In stark contrast, a few unique animals populations show dramatic oscillations, with rapid increases soon followed by dramatic drops, as if the population were on a roller coaster. One such population are Canada lynx (Lynx canadensis) in Canada.
Lynx are (unfortunately) prized for their soft fur. In years when there are many lynx, trappers kill many lynx; in years when there are few lynx, trappers kill few (however, the number of lynx killed by humans does not contribute to the cycle). Records from fur industry have been compiled by ecologists for over a century to investigate what drives changes in lynx numbers. The table below shows a snapshot of these data, starting from the earliest available records in 1821.
year | lnyx.population |
---|---|
1821 | 269 |
1822 | 321 |
1823 | 585 |
1824 | 871 |
1825 | 1475 |
1826 | 2821 |
1827 | 3928 |
1828 | 5943 |
1829 | 4950 |
1830 | 2577 |
1831 | 523 |
1832 | 98 |
1833 | 184 |
1834 | 279 |
1835 | 409 |
You’ve probably plotted data like this by hand using graph paper, point by point by locating the x-y coordinates. When plotting data like this, time (in this case “year”) goes on the horizontal x-axis, and the changing variable (lynx.population) goes on the vertical y-axis. In a spreadsheet, you could highlight these columns and click on the “Make graph” icons to make the initial plot, then adjust things by clicking on parts of the plot you want to change.
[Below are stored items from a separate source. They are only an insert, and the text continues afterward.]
/-- The commands of the block: one constructor per row of spec/opcode_table.json, in the table's order. -/
inductive Instr where
  -- scalar and control
  | alu (c : CtxId) (f : AluF)
  | alui (c : CtxId) (f : AluiF)
  | li (c : CtxId) (f : LiF)
  | cmp (c : CtxId) (f : CmpF)
  | plog (c : CtxId) (f : PlogF)
  | br (c : CtxId) (f : BrF)
  | jal (c : CtxId) (f : JalF)
  | sld (c : CtxId) (f : SldF)
  | sst (c : CtxId) (f : SstF)
  | exit (c : CtxId) (f : BareF)
  | exitComplete (c : CtxId)
  -- buffers
  | decl (c : CtxId) (f : DeclF)
  | spillr (c : CtxId) (f : SpillrF)
  | rel (c : CtxId) (f : RelF)
  | shareExport (c : CtxId) (f : ShareF)
  | shareBind (c : CtxId) (f : ShareF)
  -- copies
  | copy (c : CtxId) (f : CopyF)
  | gather (c : CtxId) (f : GatherF)
  | scatter (c : CtxId) (f : GatherF)
  | fill (c : CtxId) (f : FillF)
  -- events, fences, tricks, queries
  | wait (c : CtxId) (f : WaitF)
  | waitSatisfied (c : CtxId)
  | evtRead (c : CtxId) (f : EvtF)
  | evtSet (c : CtxId) (f : EvtF)
  | evtAdd (c : CtxId) (f : EvtF)
  | evtBind (c : CtxId) (f : EvtF)
  | evtLocal (c : CtxId) (f : EvtF)
  | fence (c : CtxId) (f : FenceF)
  | fenceDrained (c : CtxId)
  | tbegin (c : CtxId) (f : TbeginF)
  | stalledTbeginResume (c : CtxId)
  | tseal (c : CtxId) (f : BareF)
  | queryTag (c : CtxId) (f : QueryF)
  | queryLastjoin (c : CtxId) (f : QueryF)
  | queryFlags (c : CtxId) (f : QueryF)
  | queryUpdstat (c : CtxId) (f : QueryF)
  | queryFeature (c : CtxId) (f : QueryF)
  | queryMembers (c : CtxId) (f : QueryF)
  | queryNumshare (c : CtxId) (f : QueryF)
  | sealedQueryResume (c : CtxId)
  -- matrix, vector, soft targets, update, collectives
  | mma (c : CtxId) (f : MmaF)
  | vew (c : CtxId) (f : VewF)
  | vsel (c : CtxId) (f : VselF)
  | vcmp (c : CtxId) (f : VewF)
  | vlut (c : CtxId) (f : VlutF)
  | vred (c : CtxId) (f : VredF)
  | fold (c : CtxId) (f : StsF)
  | loss (c : CtxId) (f : StsF)
  | finish (c : CtxId) (f : StsF)
  | grad (c : CtxId) (f : StsF)
  | pass1 (c : CtxId) (f : UpdF)
  | pass2 (c : CtxId) (f : UpdF)
  | rebuild (c : CtxId) (f : UpdF)
  | ared (c : CtxId) (f : CollF)
  | rscat (c : CtxId) (f : CollF)
  | agath (c : CtxId) (f : CollF)
  | bcast (c : CtxId) (f : CollF)
  | send (c : CtxId) (f : CollF)
  | recv (c : CtxId) (f : CollF)
  -- engine progress
  | engineWorkGrant (die : Fin 4) (kind : EngKind)
  | outputTileDrain (c : CtxId) (err : TileErr)
  | epilogue (die : Fin 4)
  | accumulatorSlotReload (c : CtxId) (buf : Nat) (r col : Nat)
  | spotDuplicateCompare (die : Fin 4) (mismatch : Bool)
  | thirdCopyVerdict (die : Fin 4) (v : SpotVerdict)
  | instructionComplete (c : CtxId) (kind : EngKind)
  | potReservationGrant
  | roomRequestGrant
  | roomRequestFail
  | stashSpillComplete (buf : Nat)
  | stashFillComplete (buf : Nat)
  | relocationComplete (buf : Nat)
  | hostStagingGrant
  | seatError (seat : Fin 18) (check : Byte)
  -- seal
  | moduleVoteOk (trick : BitVec 48)
  | sealVoteReceived (h : FrameHdr) (verdict : Verdict) (commit : Bool) (cause : BitVec 4) (origin : BitVec 16)
  | sealDecisionReceived (h : FrameHdr) (verdict : Verdict) (commit : Bool) (cause : BitVec 4) (origin : BitVec 16)
  -- residency
  | swapOutComplete (c : CtxId)
  | swapInComplete (c : CtxId)
  | schedStuckTimeout
  -- host commands
  | admitJob (h : HostCmd) (iregion : BitVec 16) (ilen : Word) (ioff seed : Dword) (jobid epoch inpages : Word)
      (trick cursor : BitVec 48)
  | admissionImageReceived (image : List Byte)
  | endJob (h : HostCmd)
  | jobEndDrained
  | wipeComplete
  | resume (h : HostCmd)
  | own (h : HostCmd)
  | create (h : HostCmd) (entry : Byte) (shm shv shc : BitVec 16) (arg : Dword)
  | kill (h : HostCmd) (ctx : Byte)
  | regreg (h : HostCmd) (region : BitVec 16) (path access : Byte) (rkey : Word) (vaddr length : Dword) (qpn : Word)
      (addr : BitVec 128)
  | regdel (h : HostCmd) (region : BitVec 16)
  | inpub (h : HostCmd) (offset length : Dword)
  | cqbind (h : HostCmd) (log2n : Byte) (region : BitVec 16) (offset : Dword)
  | sqbind (h : HostCmd) (ring : Byte)
  | joinview (h : HostCmd) (region : BitVec 16) (len : Word) (offset : Dword)
  | override (h : HostCmd) (region : BitVec 16) (len : Word) (offset : Dword)
  | viewchg (h : HostCmd) (action : Byte) (mid rank spareMid : BitVec 16)
  | ckptcfg (h : HostCmd) (p : BitVec 16) (f : Word) (ta tb : BitVec 16) (aoff boff : Dword)
  | ckptnow (h : HostCmd)
  | restore (h : HostCmd) (region : BitVec 16) (offset length : Dword)
  -- connections and transport
  | cmReq (port : Fin 4) (role : Byte) (version : Byte) (rsvZero : Bool) (mtu : Nat) (peer : CmPeer)
  | cmRtu (qp : BitVec 12)
  | cmDreq (qp : QpRef)
  | cmDrep (qp : QpRef)
  | connectingTimeout (qp : BitVec 12)
  | qpErrorTimeout (qp : BitVec 12)
  | qpRetryExhausted (qp : QpRef)
  | controlSendReceived (qp : BitVec 12) (bytes : List Byte)
  | rdmaWriteReceived (qp : BitVec 12) (rkey : Word) (vaddr : Dword) (data : List Byte)
  | rdmaReadReceived (qp : BitVec 12) (rkey : Word) (vaddr : Dword) (len : Nat)
  | rdmaWriteAck (qp : QpRef)
  | cePacketReceived (port : Fin 4) (qp : QpRef)
  | cnpReceived (port : Fin 4) (qp : QpRef)
  | rateIncreaseTimer (qp : QpRef)
  | storeConnectReply (region : BitVec 16) (accepted : Bool)
  | storeConnectTimeout (region : BitVec 16)
  | storeReconnectTimer (region : BitVec 16)
  -- serving
  | sqtailWrite (ring : Fin 128) (value : Word)
  | submitEntryTaken (ring : Fin 128)
  | cancelEntryTaken (ring : Fin 128)
  | planFreeze
  | requestDeadlineExpiry (ring : Fin 128) (reqid : Dword)
  -- peer data, recovery traffic
  | dataFrameReceived (h : FrameHdr) (m : DataMsg)
  | stateFrameReceived (h : FrameHdr) (m : StateMsg)
  | refreshDoneReceived (h : FrameHdr) (point : Nat) (refused : Bool)
  | refreshCommitReceived (h : FrameHdr) (point : Nat)
  | shadowCopyComplete
  | checkpointWriteAck
  | substituteRebuildComplete
  | streamStripeRepair (buf : Nat) (stripe : Nat) (reply : StripeReply)
  -- peer links
  | linkKeepalive (port : Fin 12) (peer : BitVec 9)
  | linkAck (h : FrameHdr)
  | linkNak (h : FrameHdr) (expected : Word)
  | retransmitTimeout (port : Fin 12) (peer : BitVec 9)
  | hello (port : Fin 12) (sysid : BitVec 16) (peer : BitVec 9) (peerPort : Byte) (peerMac : BitVec 48) (revMin revMax : Byte)
  | helloTimer
  | lanecap (port : Fin 12) (reply : Bool)
  | fenced (h : FrameHdr) (epoch : Word) (refusedSeq : Word)
  | routeDownTimeout (port : Fin 12) (peer : BitVec 9)
  | peerSuspectTimeout (peer : BitVec 9)
  | laneFailure (port : Fin 12) (lane : Fin 9)
  | laneFecWindow (port : Fin 12) (lane : Fin 9) (symbolErrors : Nat)
  | spareLaneTrained (port : Fin 12)
  | portLinkUp (isHost : Bool) (port : Fin 12) (pmd : BitVec 2)
  | portLinkDown (isHost : Bool) (port : Fin 12)
  -- membership
  | prepare (h : FrameHdr) (newEpoch ballot : Word)
  | promise (h : FrameHdr) (newEpoch ballot : Word) (accepted : Option (Word × View))
  | accept (h : FrameHdr) (newEpoch ballot : Word) (view : View)
  | accepted (h : FrameHdr) (newEpoch ballot : Word)
  | commit (h : FrameHdr) (view : View)
  | suspect (h : FrameHdr) (mid : BitVec 9)
  | viewreq (h : FrameHdr)
  | view (h : FrameHdr) (v : View)
  | recon (h : FrameHdr) (decision : Option Verdict) (attempt : Byte) (trick : BitVec 48)
  | quorumTimeout
  | ballotRetryTimer
  | quarantineSelfTestComplete (failed : List PUnit)
  -- memory and unit health
  | dramUncorrectableError (hit : DramHit)
  | dramCorrectableError (ch : Fin 156)
  | spareChannelCopyComplete (p : Fin 12)
  | workingStoreCorrectedError (bank : Fin 528)
  | wsue (bank : Fin 528) (lost : List (Nat × Nat))
  | ringLinkLoss (link : Fin 4) (retryFailed : Bool)
  | hubLinkLoss (link : Fin 4)
  | escalationWindowExpiry
  | escalationStepSettled (domain : Fin 80)
  | rotationDue (kind : RotKind) (die : Fin 4)
  | spareTestComplete (u : PUnit) (pass : Bool)
  | rotationTargetTestComplete (u : PUnit) (pass : Bool)
  | longRotationTimeout (kind : RotKind) (die : Fin 4)
  | selfTestComplete (failed : List PUnit)
  -- Scoresheet
  | wearTimer
  | pageProgramComplete (ok : Bool)
  | recordReadbackComplete (matched : Bool)
  | sectorEraseComplete (ok : Bool)
  -- supply, temperature, reset, boot
  | startFilter
  | brace
  | braceEnd
  | resetLevel
  | overvoltage (millivolts : Nat)
  | overvoltageRelease
  | junctionHot
  | overtemperature
  | overtemperatureRelease
  | aonOscillatorStop
  | domainFault (d : Fin 80) (lostLock : Bool)
  | serdesReferenceChange (isPresent : Bool)
  | resetNAssert
  | resetNRelease
  | bootScoresheetRead (sfdp0 sfdp1 : Bool)
  | bootRepairLoad
  | bootholdRelease
  | bootDomainWave
  | pllLock (p : Pll)
  | dramTrainingComplete
  | bootReady
  -- register accesses with rows of their own
  | mresetWrite (qp : BitVec 12)
  | vminclr (qp : BitVec 12)
  | peakclr (qp : BitVec 12)
  | scoreLoadPatternSet (qp : BitVec 12) (region : BitVec 16)
  | scoreLoadKeySet (qp : BitVec 12) (region : BitVec 16)
  | scoreLoadReservedKind (qp : BitVec 12) (region : BitVec 16) (kind3 : Bool)
  | scoreLoadDataReceived (data : List Byte)
  | attestGo (qp : BitVec 12) (region : BitVec 16)
  | lowerTreeGenerated
  | attestReportWritten
  | loRegisterRead (qp : BitVec 12) (offset : BitVec 24)
  | hiRegisterRead (qp : BitVec 12) (offset : BitVec 24)
  | registerWrite (qp : BitVec 12) (offset : BitVec 24) (value : Word)
  -- SMBus and JTAG
  | smbReadVin
  | smbReadPin
  | smbReadDieTemp (die : Fin 4)
  | smbReadHubTemp
  | smbReadDramTemp
  | smbReadStatus
  | smbUndefinedAccess (isWrite : Bool) (code : Byte)
  | jtagBypass
  | jtagIdcode
  | jtagSample
  | jtagPreload
  | jtagExtest
  | jtagExtestPulse
  | jtagExtestTrain
  -- rows added at the end of the table
  | powerOn (millivolts : Nat)
  | recoveryFilterStart
  | hotCleared
  | strapContactChange (contacts : BitVec 15)
  | seatCorrectedError (seat : Fin 18) (refetch : Bool)
  | ringOrHubFrameRetryExhausted (trick : BitVec 48)
  | viewRecordReceived (record : List Byte)
  | restoreRecordReceived (record : List Byte)
  | forwardedViewchgReceived (h : FrameHdr) (action : Byte) (mid rank spareMid : BitVec 16)
  | keepaliveReceived (h : FrameHdr)
  | peerFrameDropped (port : Fin 12) (why : DropWhy)
  | arpFrameReceived (isHost : Bool) (port : Fin 12) (isReply : Bool) (addr : BitVec 128) (mac : BitVec 48)
  | icmpEchoReceived (isHost : Bool) (port : Fin 12) (dst : BitVec 128) (payload : List Byte)
  | pfcFrameReceived (isHost : Bool) (port : Fin 12) (priority : BitVec 3) (pause : Bool)
  | unsupportedHostFrame (frame : BadFrame)
  | refusedRocePacket (port : Fin 4) (qp : Option (BitVec 12))
  | localAckTimeout (qp : QpRef)
  | roceNakReceived (qp : QpRef) (sequence : Bool)
  deriving DecidableEq, Repr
Spreadsheets are said to operate under the principle of “What You See Is What You Get”, or WYSIYGY. They use a fully mouse-drive Graphical User Interface (GUI) where everything is done by pointing and clicking. Every time you make a plot you do these steps.
R is very different - you only see things when you want to see them and you do everything via typed commands. This is a large paradigm shift for most people, so we’ll start very very slow.
6.3 Loading data that comes with R
The Canada lynx is not just famous with ecologists but also familiar to statisticians who have frequently used it to test statistical methods for studying time series - basically long-term datasets of the same thing. Because of this, these lynx data are embedded within R and easy to access: all you have to do is type data(lynx)
into the console and press the “Enter” key.
data(lynx)
You might be wondering “Ok, now what?” because nothing apparently happened. What you’ve done, though is loaded the lynx
data into R’s active memory, where it will wait for you next command.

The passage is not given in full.